Problem description: Go to the line containing "let mode := bits a0 0 2" in the records below and print it and every following line exactly, on through the line containing "32 || a1 ≠ 0", then stop.

Dataset extract:
────

-- ==== Sys2Proof/Machine/Admission.lean ====
section
/-! DEFINITION. Admission (R248–R282, R293): the image is read, then checked in the order of R279. Each check is a function of the image
and of the polder's tables; the first failure is the answer. Points the chapter leaves to the reader stand in log 23. -/

namespace Sys2Proof.Machine

/-- A failed admission: the status of Table 8-9, DETAIL, DETAIL2 and the cycle list. -/
structure AdFail where
  code : Nat
  detail : Nat := 0
  detail2 : Nat := 0
  cyc : List Nat := []
  trunc : Bool := false
  deriving DecidableEq, Repr

abbrev AM := Except AdFail

/-- Refuse with a code and DETAIL where a test holds. -/
def refuseIf (b : Bool) (code i : Nat) : AM Unit := if b then throw { code := code, detail := i } else pure ()

/-! ### Reading the image (R249) -/

/-- The translation request of admission: a read in the polder space by the lead's sequencer. -/
def adReq (s : State) (p va : Nat) : XlatReq :=
  { cd := leadOf s p, p := p, space := 0, asid := 0, va := va, access := 1, user := false, req := .descriptor p 0, cls := 3 }

/-- Read pieces of the image; an error is the offset in the image of the first byte that could not be read. No fault opens. -/
def adRead (p va : Nat) : List (Nat × Nat) → State → Except Nat (List Byte) × State
  | [], s => (.ok [], s)
  | (a, n) :: rest, s =>
    match translateNow s (adReq s p a) with
    | (.ok pa, s) =>
      let m : MemCtx := { src := leadOf s p, ls := lsCore s p, cls := some 3, p := p, req := .descriptor p 0 }
      match readAtom s m pa n with
      | (.error (.uncorr cw), s) => (.error (a - va + (cw - pa)), s)
      | (.error .lost, s) => (.error (a - va), s)
      | (.ok d, s) =>
        match adRead p va rest s with
        | (.ok ds, s) => (.ok (d ++ ds), s)
        | (.error e, s) => (.error e, s)
    | (_, s) => (.error (a - va), s)

/-- The physical address of each 4 KiB unit of an image that has been read. -/
def adPages (s : State) (p va len : Nat) : List Nat :=
  (List.range ((va % 4096 + len + 4095) / 4096)).map fun k =>
    let v := max va ((va / 4096 + k) * 4096)
    match (translateNow s (adReq s p v)).1 with
    | .ok pa => pa - v % 4096
    | _ => 0

/-- The virtual pages that hold an image, each as base and size: those of the leaves that translated it, in whichever structure they lie
(R249, R457). -/
def adHeld (s : State) (p va len : Nat) : List (Nat × Nat) :=
  ((List.range ((va % 4096 + len + 4095) / 4096)).filterMap fun k =>
    let q := adReq s p (max va ((va / 4096 + k) * 4096))
    let s := (translateNow s q).2
    ((tlbFind q (nearCopy s q)).or (tlbFind q s.xlat.central)).map fun t => (t.1.page * 2 ^ pageShift t.1.level, 2 ^ pageShift t.1.level)).eraseDups

/-- The first header field that breaks Table 8-1, by its offset. -/
def headerBad (sluices : Nat) (b : List Byte) : Option Nat :=
  let w := fun (off n : Nat) => leAt b off n
  ([(0x00, w 0 4 == 0x45504352), (0x04, w 4 2 == 1), (0x06, w 6 2 == 0), (0x08, 1 ≤ w 8 4 && w 8 4 ≤ 65536), (0x0C, decide (w 12 4 ≤ 65536)),
    (0x10, decide (w 16 2 ≤ 4096)), (0x12, 1 ≤ w 18 2 && w 18 2 ≤ 4096), (0x16, decide (w 0x16 1 < 64)),
    (0x18, w 0x18 2 < 4096 && (!bit (w 0x16 1) 5 || decide (w 0x18 2 < sluices))), (0x1A, w 0x1A 6 == 0),
    (0x28, w 0x28 8 % 8 == 0 && w 0x28 8 < 2 ^ 48), (0x30, w 0x30 8 == 0 && w 0x38 8 == 0)].find? fun x => !x.2).map (·.1)

/-- A read image: its bytes and counts. -/
structure Img where
  b : List Byte
  nd : Nat
  ne : Nat
  nc : Nat
  deriving DecidableEq, Repr

def imgLen (h : List Byte) : Nat := 64 + 64 * (leAt h 8 4 + leAt h 12 4) + 32 * leAt h 16 2

/-- Fetch and check the image: the header first, then the whole. -/
def adFetch (s : State) (p va : Nat) : AM Img × State :=
  if va % 64 ≠ 0 then (.error { code := 0x41 }, s)
  else
    match adRead p va (pieces va 64) s with
    | (.error e, s) => (.error { code := 0x41, detail := e }, s)
    | (.ok h, s) =>
      match headerBad (polder s p).sec.sluices h with
      | some off => (.error { code := 0x41, detail := off }, s)
      | none =>
        match adRead p va (pieces va (imgLen h)) s with
        | (.error e, s) => (.error { code := 0x41, detail := e }, s)
        | (.ok b, s) => (.ok { b := b, nd := leAt h 8 4, ne := leAt h 12 4, nc := leAt h 16 2 }, s)

def Img.desc (m : Img) (i : Nat) : List Byte := slice m.b (64 + 64 * i) 64
def Img.ext (m : Img) (d : List Byte) : List Byte := if dExt d then slice m.b (64 + 64 * m.nd + 64 * dExtIdx d) 64 else []
def Img.cfg (m : Img) (k : Nat) : List Byte := slice m.b (64 + 64 * (m.nd + m.ne) + 32 * k) 32
def Img.pbWords (m : Img) : Nat := leAt m.b 0x12 2
def Img.keep (m : Img) : Nat := leAt m.b 0x14 2
def Img.descs (m : Img) : List (List Byte) := (List.range m.nd).map m.desc

/-! ### Kinds, flags, reserved bits, arguments (R253, R259) -/

/-- The Extension column of Table 8-3: 0 none, 1 optional, 2 required; none for an undefined kind. -/
def kindExt (k : Nat) : Option Nat :=
  if k = 1 then some 1 else if k = 2 || k = 0x10 then some 2
  else if (0x11 ≤ k && k ≤ 0x15) || (0x20 ≤ k && k ≤ 0x23) || (0x30 ≤ k && k ≤ 0x33) then some 0 else none

/-- The common fields of a descriptor break R253. -/
def commonBad (ne : Nat) (d : List Byte) : Bool :=
  let slu := fun (j : Nat) => leAt d (0x10 + 2 * j) 2
  let ind := dInd d
  (match kindExt (dKind d) with
    | none => true
    | some 0 => dExt d
    | some 2 => !dExt d
    | some _ => false) ||
  (if dExt d then decide (ne ≤ dExtIdx d) else dExtIdx d ≠ 0) || leAt d 1 1 ≥ 16 || leAt d 4 1 ≥ 32 || leAt d 5 3 ≠ 0 ||
  (List.range 4).any (fun j => bits (slu j) 12 3 ≠ 0) || (List.range 2).any (fun j => dFlag d (2 + j) && !bit (slu j) 15) ||
  (!dLenV d && (dLenPw d ≠ 0 || dLenMode d ≠ 0)) || (!dIdxV d && (dIdxPw d ≠ 0 || dIdxOp d ≠ 0 || dIdxRange d ≠ 0)) || dIdxOp d = 3 ||
  bits ind 14 2 ≠ 0 || bit ind 31 || bits ind 48 16 ≠ 0

/-- The members are consecutive in the ring CD0–CD1–…–CD23–CD0 (R259). -/
def ringMembers (ms : List Nat) : Bool := ms.any fun m => (List.range ms.length).all fun k => ms.contains ((m + k) % 24)

/-- ARG0 or ARG1 has a bit outside a mask. -/
def outsideMask (v m : Nat) : Bool := v &&& m ≠ v

/-- FP32 codes of (0, 1]. -/
def topPOk (v : Nat) : Bool := 0 < v && v ≤ 0x3F800000

/-- The body of a vector, mover or collective descriptor breaks Tables 8-6 and 16-5. -/
def bodyBad (s : State) (p : Nat) (d : List Byte) : Bool :=
  let tx := dTensor d 0
  let ty := dTensor d 1
  let tz := dTensor d 2
  let a0 := dArg0 d
  let a1 := dArg1 d
  let mode := bits a0 0 2
  let op := bits a0 0 3
  let fmt := bits a0 4 3
  bits (dWord d 0x20) 36 28 ≠ 0 || leAt d 0x3C 4 ≠ 0 ||
  match dKind d with
  | 0x10 =>
    tz ≠ 0 || a0 ≠ 0 || a1 ≠ 0 ||
      (List.range (if dIdxV d && dIdxOp d = 0 then dIdxRange d else 1)).any fun u =>
        let t := tensorAt (polder s p) (tx + u)
        t.loc ≠ 0 && (t.fmt = 0 || 14 ≤ t.fmt)
  | 0x11 => a0 ≥ 2 ^ 32 || a1 ≠ 0
  | 0x12 => mode = 3 || outsideMask a0 0x1F3 || bits a0 4 4 > 13 || a1 = 0 || a1 > 512 || (mode = 2 && tz ≠ 0)
  | 0x13 =>
    mode = 3 || bits a0 2 7 = 0 || bits a0 2 7 > 64 || a0 ≥ 2 ^ 58 || a1 ≥ 2 ^ 44 || !topPOk (bits a1 0 32) || (mode ≠ 2 && tz ≠ 0)
  | 0x14 => a0 ≥ 2 ^ 12 || a1 ≠ 0 || dCount d = 0 || dCount d > 64
  | 0x15 => mode = 3 || bit a0 3 || bits a0 16 8 = 0 || a0 ≥ 2 ^ 36 || a1 ≠ 0 || (!bit a0 2 && tz ≠ 0)
  | 0x20 => tz ≠ 0 || a0 ≠ 0 || a1 ≠ 0
  | 0x21 => outsideMask a0 0x77 || !opValid op fmt || (op < 3 && tz ≠ 0) || (op ≠ 4 && a1 ≠ 0)
  | 0x22 => tx ≠ 0 || tz ≠ 0 || a1 ≠ 0
  | 0x23 => tx ≠ 0 || ty ≠ 0 || tz ≠ 0 || a1 ≠ 0 || dCount d ≠ 0
  | 0x30 => outsideMask a0 0x77 || op > 2 || !opValid op fmt || tz ≠ 0 || a1 ≠ 0
  | 0x31 => nMembers s p ≤ a0 || tz ≠ 0 || a1 ≠ 0
  | 0x32 => tz ≠ 0 || a0 ≠ 0 || a1 ≠ 0
  | _ => tz ≠ 0 || a0 ≠ 0 || a1 ≠ 0 || !ringMembers (members s p)

def isMatrix (d : List Byte) : Bool := dKind d == 1 || dKind d == 2
def isChain (d : List Byte) : Bool := dKind d == 2

/-- The reserved and unused fields of a matrix body (Table 8-4). -/
def matBodyBad (d : List Byte) : Bool :=
  bits (dWord d 0x30) 60 4 ≠ 0 || dWord d 0x38 ≠ 0 || (!isChain d && (dWord d 0x28 ≠ 0 || dTa2 d ≠ 0 || dCfg2 d ≠ 0))

/-! ### What a descriptor touches -/

/-- An access of a descriptor to a tensor: the operand (0 to 2; 3 where ARG0 names it), index in the table, tensor, whether it writes, whether
those writes are sure at maximum counts, and the byte ranges of the share's rows, taken as one run, on each rank and position. -/
structure Touch where
  op : Nat
  idx : Nat
  t : Tensor
  write : Bool
  sure : Bool
  at_ : List (Nat × Nat × List (Nat × Nat))
  deriving DecidableEq, Repr

/-- The whole share of a tensor on each of its places: rows that only run time names. -/
def wholeAt (n : Nat) (t : Tensor) : List (Nat × Nat × List (Nat × Nat)) :=
  (places n [t]).map fun x => (x.1, x.2, [(0, (shareOf t x.1 x.2).2 * max 1 t.rowBytes)])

────

Task result:
  let mode := bits a0 0 2
  let op := bits a0 0 3
  let fmt := bits a0 4 3
  bits (dWord d 0x20) 36 28 ≠ 0 || leAt d 0x3C 4 ≠ 0 ||
  match dKind d with
  | 0x10 =>
    tz ≠ 0 || a0 ≠ 0 || a1 ≠ 0 ||
      (List.range (if dIdxV d && dIdxOp d = 0 then dIdxRange d else 1)).any fun u =>
        let t := tensorAt (polder s p) (tx + u)
        t.loc ≠ 0 && (t.fmt = 0 || 14 ≤ t.fmt)
  | 0x11 => a0 ≥ 2 ^ 32 || a1 ≠ 0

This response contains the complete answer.